Le Programme d’investissement pour l’aviation dans le Pacifique (a) regroupe une série de projets destinés à moderniser les infrastructures aériennes critiques et à améliorer le respect des règles du transport aérien international dans les pays insulaires du Pacifique : Kiribati, Tonga, Tuvalu, Samoa et Vanuatu. Parmi les principaux éléments de ce programme de 204 millions de dollars figurent la remise en état et l’entretien des infrastructures aéroportuaires principales, notamment la réfection des pistes et des aires de trafic, la modernisation des terminaux, du matériel aéronautique (aides à la navigation, balisage lumineux des pistes), des équipements d’incendie et de sauvetage, ainsi qu’une assistance technique au renforcement des capacités stratégiques et réglementaires par le biais de l’établissement d’un plan directeur, de la révision des accords relatifs aux services aériens et de l’élaboration de stratégies pour le secteur de l’aviation.

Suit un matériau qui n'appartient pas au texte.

-- ==== Sys2Proof/Tests/Slice0.lean ====
section
/-! SUPPORT. Tests. The expected values are those of the tables and vectors of the spec (95_test_vectors.md unless a
comment names another place), and, at the end, for each statement of Obligations.lean a state and operands that meet
its hypotheses together, clause by clause. -/

namespace Sys2Proof.Tests

open Sys2Proof Sys2Proof.Machine

/-! ## Helpers -/

/-- A field of the next state, if there is a next state. -/
def see {α : Type} (o : Host.Outcome State Fault Refusal) (f : State → α) : Option α :=
  match o with
  | .next t => some (f t)
  | .fault _ => none
  | .refused _ => none

/-- Why a step was refused. -/
def refusal (o : Host.Outcome State Fault Refusal) : Option Refusal :=
  match o with
  | .refused r => some r
  | .next _ => none
  | .fault _ => none

/-- With which fault a step stopped. -/
def faultOf (o : Host.Outcome State Fault Refusal) : Option Fault :=
  match o with
  | .fault r => some r
  | .next _ => none
  | .refused _ => none

/-- The constants of the second configuration of section 2. -/
def slip : Config := { Config.standard with sync := 0xC0#8, escape := 0xDB#8 }

/-- A configuration whose identifiers are wider than the operands of a write (section 5). -/
def wideHid : Config := { Config.standard with addrW := 8, lenW := 8, hidW := 32 }

/-- A decoder of capacity 2 (D13 to D15). -/
def cap2 : Config := { Config.standard with decCap := some 2 }

/-- A build whose external bank defines identifiers 2 and 3 only (section 7). -/
def bank23 : Config := { Config.standard with handlers := [⟨2, 2⟩] }

/-- A build in which address 0x0201 is not readable (T6). -/
def hole201 : Config := { Config.standard with holes := [⟨0x0201, 1⟩] }

/-- The payload of the document's scenario 2, at 0x0200. -/
def buffer : Memory := [(0x0200, 0x41#8), (0x0201, 0x7E#8), (0x0202, 0x42#8)]

/-- Idle, the hardware ready, the buffer in memory (the start of T1 to T7 and P1). -/
def ready : State := { State.reset with txrdy := true, mem := buffer }

/-- Inside a write of the buffer, at the payload byte `i`. -/
def inBody (mode : TxMode) (i : Nat) : State :=
  { ready with txstate := .tBody, txmode := mode, txbase := 0x0200, txlen := 3, txidx := i }

/-- The interrupt context is calling the handler in the slot `slot` with the byte `b`. -/
def calling (slot : Nat) (b : Byte) (d : Decoder) : State :=
  { State.reset with dphase := .dCall, cbslot := slot, rxbyte := b, dec := d }

/-! ## WellFormed: an ill-formed term for each check -/

theorem test_wf_address_too_wide : (Instr.frameWrite 0x10000 0).wellFormed Config.standard = false := by decide

theorem test_wf_length_too_wide : (Instr.frameWrite 0 0x10000).wellFormed Config.standard = false := by decide

/-- T7: 0xFFFF + 2 passes the top of memory. -/
theorem test_wf_range : (Instr.frameWrite 0xFFFF 2).wellFormed Config.standard = false := by decide

/-- T7. -/
theorem test_wf_raw_range : (Instr.rawWrite 0x8000 0x8001).wellFormed Config.standard = false := by decide

theorem test_wf_identifier_too_wide : (Instr.register 0x10000).wellFormed Config.standard = false := by decide

theorem test_wf_reserved_operation : (Instr.cmdReserved 0).wellFormed Config.standard = false := by decide

theorem test_wf_literal_sync : (Instr.wLit 0x7E#8).wellFormed Config.standard = false := by decide

theorem test_wf_literal_escape : (Instr.wLit 0x7D#8).wellFormed Config.standard = false := by decide

theorem test_wf_hunt_other_sync : (Instr.decHuntOther 0x7E#8).wellFormed Config.standard = false := by decide

theorem test_wf_data_literal : (Instr.decDataLit 0x7D#8).wellFormed Config.standard = false := by decide

theorem test_wf_operand_sync : (Instr.decEscOther 0x7E#8).wellFormed Config.standard = false := by decide

theorem test_wf_plain_escape : (Instr.pPlain 0x7D#8).wellFormed Config.standard = false := by decide

/-! ## Decoding: a word of every row, written out from the tables of sections 1, 3 and 4 of 30_encoding.md -/

/-- op 00, addr 0x0200, len 3. -/
theorem test_decode_frame_write :
    decode Config.standard .cmd (0b00 <<< 32 ||| 0x0200 <<< 16 ||| 3) = .ok (.frameWrite 0x0200 3) := by rfl

/-- op 01, addr 0x0300, len 2. -/
theorem test_decode_raw_write :
    decode Config.standard .cmd (0b01 <<< 32 ||| 0x0300 <<< 16 ||| 2) = .ok (.rawWrite 0x0300 2) := by rfl

/-- op 10, hid 0xFFFF. -/
theorem test_decode_register :
    decode Config.standard .cmd (0b10 <<< 32 ||| 0xFFFF) = .ok (.register 0xFFFF) := by rfl

/-- op 11. -/
theorem test_decode_cmd_reserved :
    decode Config.standard .cmd (0b11 <<< 32) = .ok (.cmdReserved 0) := by rfl

/-- Bit 16 of a REGISTER word is reserved. -/
theorem test_decode_reserved_bit : decode Config.standard .cmd 0x200010002 = .error .reservedBit := by rfl

/-- With 32-bit identifiers the same word is REGISTER 0x00010002. -/
theorem test_decode_wide_identifier : decode wideHid .cmd 0x200010002 = .ok (.register 0x10002) := by rfl

/-- ADDR_W = LEN_W = 8: FRAME_WRITE 0x20, 3. -/
theorem test_decode_narrow_write : decode wideHid .cmd 0x000002003 = .ok (.frameWrite 0x20 3) := by rfl

theorem test_decode_w_sync : decode Config.standard .wire 0b01111110 = .ok .wSync := by rfl

theorem test_decode_w_escape : decode Config.standard .wire 0b01111101 = .ok .wEscape := by rfl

En République kirghize, un projet de réfection des routes (a) contribue à transformer les vies et à générer des opportunités économiques pour les populations rurales installées le long de l’axe Osh-Batken-Isfana. Pour beaucoup, le temps de trajet a été réduit de près de moitié, et l’accès à l’emploi, aux soins de santé et à d’autres services s’est nettement amélioré. Ce projet a énormément bénéficié au secteur agricole, qui forme le pilier de l’économie locale : l’amélioration des liaisons routières facilite la disponibilité des intrants agricoles essentiels (semences et engrais, par exemple) et réduit nettement leur prix, mais permet aussi aux agriculteurs de vendre leurs produits sur de nouveaux marchés, plus éloignés. Depuis que la route a été entièrement rénovée, les résidents circulent dans de bien meilleures conditions, et la pollution due à la poussière a considérablement diminué.